/-- The virtual address and the needs of an access's translations, in the order of its `phys` (R333). -/
def Access.needs (a : Access) : List (Nat × Need) :=
  match a.kind with
  | .load _ _ | .loadc _ _ => [(a.va, .r)]
  | .fget _ _ _ spans => (spanBytes spans).map (fun v => (v, .r))
  | .store | .push => [(a.va, .w)]
  | .atom _ _ _ | .cas _ _ _ => [(a.va, .rw)]
  | .rowop _ srcs => (a.va, .w) :: srcs.map (fun v => (v, .r))
  | .tld _ _ _ | .tst _ _ | .cclean | .cinval | .pref => []

/-- The fault of an access that cannot be translated any more: precise at a unit that has not committed,
attributed to one that has (R299, R408, R347). -/
def faultAccess (s : State) (e : Env) (a : Access) (code : BitVec 8) (tinfo : Nat) : State :=
  let s := if code == 0x04 then s.tell e.la.asp tinfo else s
  if a.commit then
    attributedTrap (s.modThread e.t (fun th => th.dropAcc a)) e.t (trapAttr code tinfo a.ua)
  else trapUnit s e.t a.seq (trapOf code tinfo)

/-! Loads. -/

/-- The words of a value of a size, the lowest first; one register holds it zero- or sign-extended
(R300). -/
def loadWords (sgn : Bool) (size v : Nat) (rs : List Reg) : List (Reg × Word) :=
  match rs with
  | [r] => [(r, if sgn then BitVec.ofInt 32 (signedOf (8 * size) v) else BitVec.ofNat 32 v)]
  | _ => rs.zipIdx.map (fun p => (p.1, BitVec.ofNat 32 (v / 2 ^ (32 * p.2))))

/-- A load completes (R300, R112): its registers are written at their places, its flag is decremented. -/
def finishLoad (s : State) (t : Nat) (a : Access) (ws : List (Reg × Word)) (act : CommitAct) : State :=
  tryEndTeam (s.modThread t (fun th => completeUnit (th.dropAcc a) a.seq ws act)) (teamKey t)

/-- The reader that a thread's access is at the L1 (R265): `more` while other loads of its issue set to
the line have still to return. -/
def Access.reader (s : State) (e : Env) (a : Access) (ln : Nat) : Reader :=
  let other (t : Nat) (b : Access) : Bool :=
    b.iset == a.iset && (t != e.t || b.id != a.id) && b.kind.isLoad && b.phys.any (fun p => p.tgt == 0 && lineOf p.pa == ln)
  { g := gKey e.t, iset := some a.iset
    more := s.threads.any (fun x => tCore x.1 == tCore e.t && x.2.accs.any (other x.1))
    ldc := match a.kind with | .loadc n _ => some n | _ => none
    rc := 2
    turn := clusterOf e.tm (tGrp e.t) }

/-- The spans of an element read in order through Damson. -/
def readSpans (s : State) (e : Env) (a : Access) : List (Nat × Nat) → Got (List Nat)
  | [] => .ok s []
  | p :: ps =>
    (pullRange s e (.damson a.hint) (a.reader s e 0) p.1 p.2).andThen fun s v =>
      (readSpans s e a ps).andThen fun s vs => .ok s (v :: vs)

/-- What a read of Damson comes to for an `fget`. -/
def Got.fget {α : Type} (g : Got α) (e : Env) (a : Access) (k : State → α → Outcome) (s : State) : Outcome :=
  match g with
  | .ok s v => k s v
  | .wait s => .next s
  | .fault c va => .next (faultAccess s e a c va)

/-- The value of the element at a coordinate (R230, R231), `n` its packed position in a compressed handle: a compressed
element of code 0 is malformed. -/
def fgetElem (s : State) (e : Env) (a : Access) (h : Handle) (fs : Nat) (x : Word) (n : Nat) (reg : Reg) : Outcome :=
  let slot := e.la.fs fs
  let spans := elemSpans h slot (coordRow x) (coordCol x) n
  (readSpans s e a spans).fget e a (fun s vs =>
    let code := (vs.getLast?.getD 0) / 2 ^ elemShift h slot (coordCol x) n % 2 ^ h.w
    if h.lay == 3 && code == 0 then
      .next (trapUnit s e.t a.seq (trapDecode (spans.headD (0, 0)).1))
    else
      let v := decodeFetch slot code (vs.headD 0)
      .next (finishLoad s e.t a [(reg, v.1)] (if v.2 then .status fs sDW.toNat else .none))) s

/-- `fget` returns (R232): its bytes are read and decoded, those of a compressed element where the bitmap bytes, as they
are read, name them. -/
def fgetReturn (s : State) (e : Env) (a : Access) (hf : Nat) (x : Word) (reg : Reg) : Outcome :=
  match e.tm.handle? hf, e.bound? hf with
  | some h, some fs =>
    if h.lay == 3 then
      let b := bitmapSpan h (coordRow x) (coordCol x)
      (pullRange s e (.damson a.hint) (a.reader s e 0) b.1 b.2).fget e a (fun s v =>
        let bit := bitmapBit h (coordRow x) (coordCol x) v
        match badPadding h b v with
        | some bad => .next (trapUnit s e.t a.seq (trapDecode bad))
        | none =>
          if !bit.1 then .next (finishLoad s e.t a [(reg, (decodeFetch (e.la.fs fs) 0 0).1)] .none)
          else fgetElem s e a h fs x bit.2 reg) s
    else fgetElem s e a h fs x 0 reg
  | none, _ => .next (trapUnit s e.t a.seq (trapTile 1 hf))
  | some _, none => .next (trapUnit s e.t a.seq (trapTile 7 hf))

/-- Whether an older command of the thread still waits at the place that a load writes (R108). -/
def behindCommand (s : State) (e : Env) (a : Access) : Bool :=
  match e.th.unit? a.seq, a.kind.regs with
  | some u, r :: _ => olderCommand s e a.seq (siteOf s e u.before r) false
  | _, _ => false

/-- LOAD_RETURN (R293, R300): the value of a load is bound from the L1, the home, a remote or host home, or
tile storage, and written at its destination once the older commands of the thread there have been processed (R108). -/
def execLoadReturn (t acc : Nat) (s : State) : Outcome :=
  withAccess s t acc fun e a =>
    let load (sgn : Bool) (rs : List Reg) : Outcome :=
      match a.phys with
      | p :: _ =>
        if p.tgt != 0 then .next (finishLoad s t a (loadWords sgn a.size (physRead s p a.size) rs) .none)
        else match l1Read s (tCore t) (a.reader s e (lineOf p.pa)) p a.size a.hint with
          | .ok s v => .next (finishLoad s t a (loadWords sgn a.size v rs) .none)
          | .wait s => .next s
      | [] => .fault .noSuchInstance
    if a.held e || behindCommand s e a then s.stall
    else match a.kind with
    | .load sgn rs => load sgn rs
    | .loadc _ rs => load false rs
    | .fget hf x reg _ => fgetReturn s e a hf x reg
    | .tld _ h reg =>
      match find? (s.core (tCore t)).tiles (tileOfVa a.va).1 with
      | none => .next (trapUnit s t a.seq (trapTile 1 h))
      | some x =>
        let v := getBits x.bytes a.codeBit a.codeWidth
        .next (finishLoad s t a
          [(reg, if a.codeSigned then BitVec.ofInt 32 (signedOf a.codeWidth v) else BitVec.ofNat 32 v)] .none)
    | _ => .fault .noSuchInstance

/-! Stores. -/

/-- An access without a register result has performed: its flag is decremented (R301). -/
def finishStore (s : State) (t : Nat) (a : Access) : State :=
  tryEndTeam (s.modThread t (fun th => th.dropAcc a)) (teamKey t)

/-- A store's bytes written in the core's L1 or at a host or remote home (R287, R293). -/
def storeBytes (s : State) (t : Nat) (p : Phys) (size v : Nat) (h : BitVec 2) : ReadRes :=
  if p.tgt != 0 then .ok (physWrite s p size v) 0 else l1Write s (tCore t) (gKey t) p size v h t

/-- A store performs: its bytes are written, and it is done with. -/
def performStore (s : State) (t : Nat) (a : Access) (p : Phys) : ReadRes :=
  match storeBytes s t p a.size a.data a.hint with
  | .ok s v => .ok (finishStore s t a) v
  | .wait s => .wait s

/-- The other stores of an issue set to the line that a store writes, with their threads. -/
def storeSet (s : State) (t : Nat) (a : Access) : List (Nat × Nat) :=
  s.threads.flatMap (fun x => if tCore x.1 != tCore t || x.1 == t then [] else
    (x.2.accs.filter (fun b => b.iset == a.iset && (match b.kind with | .store | .push => true | _ => false)
      && b.phys.any (fun q => a.phys.any (fun p => q.tgt == p.tgt && lineOf q.pa == lineOf p.pa)))).map (fun b => (x.1, b.id)))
════════════════════
▸ **TASK TO CARRY OUT**
A verbatim transcription is needed of the lines above, starting at the line with "if a.held e" and ending at the line with "let v := getBits", both included, and of nothing else.

▸ **FINISHED EXERCISE**
    if a.held e || behindCommand s e a then s.stall
    else match a.kind with
    | .load sgn rs => load sgn rs
    | .loadc _ rs => load false rs
    | .fget hf x reg _ => fgetReturn s e a hf x reg
    | .tld _ h reg =>
      match find? (s.core (tCore t)).tiles (tileOfVa a.va).1 with
      | none => .next (trapUnit s t a.seq (trapTile 1 h))
      | some x =>
        let v := getBits x.bytes a.codeBit a.codeWidth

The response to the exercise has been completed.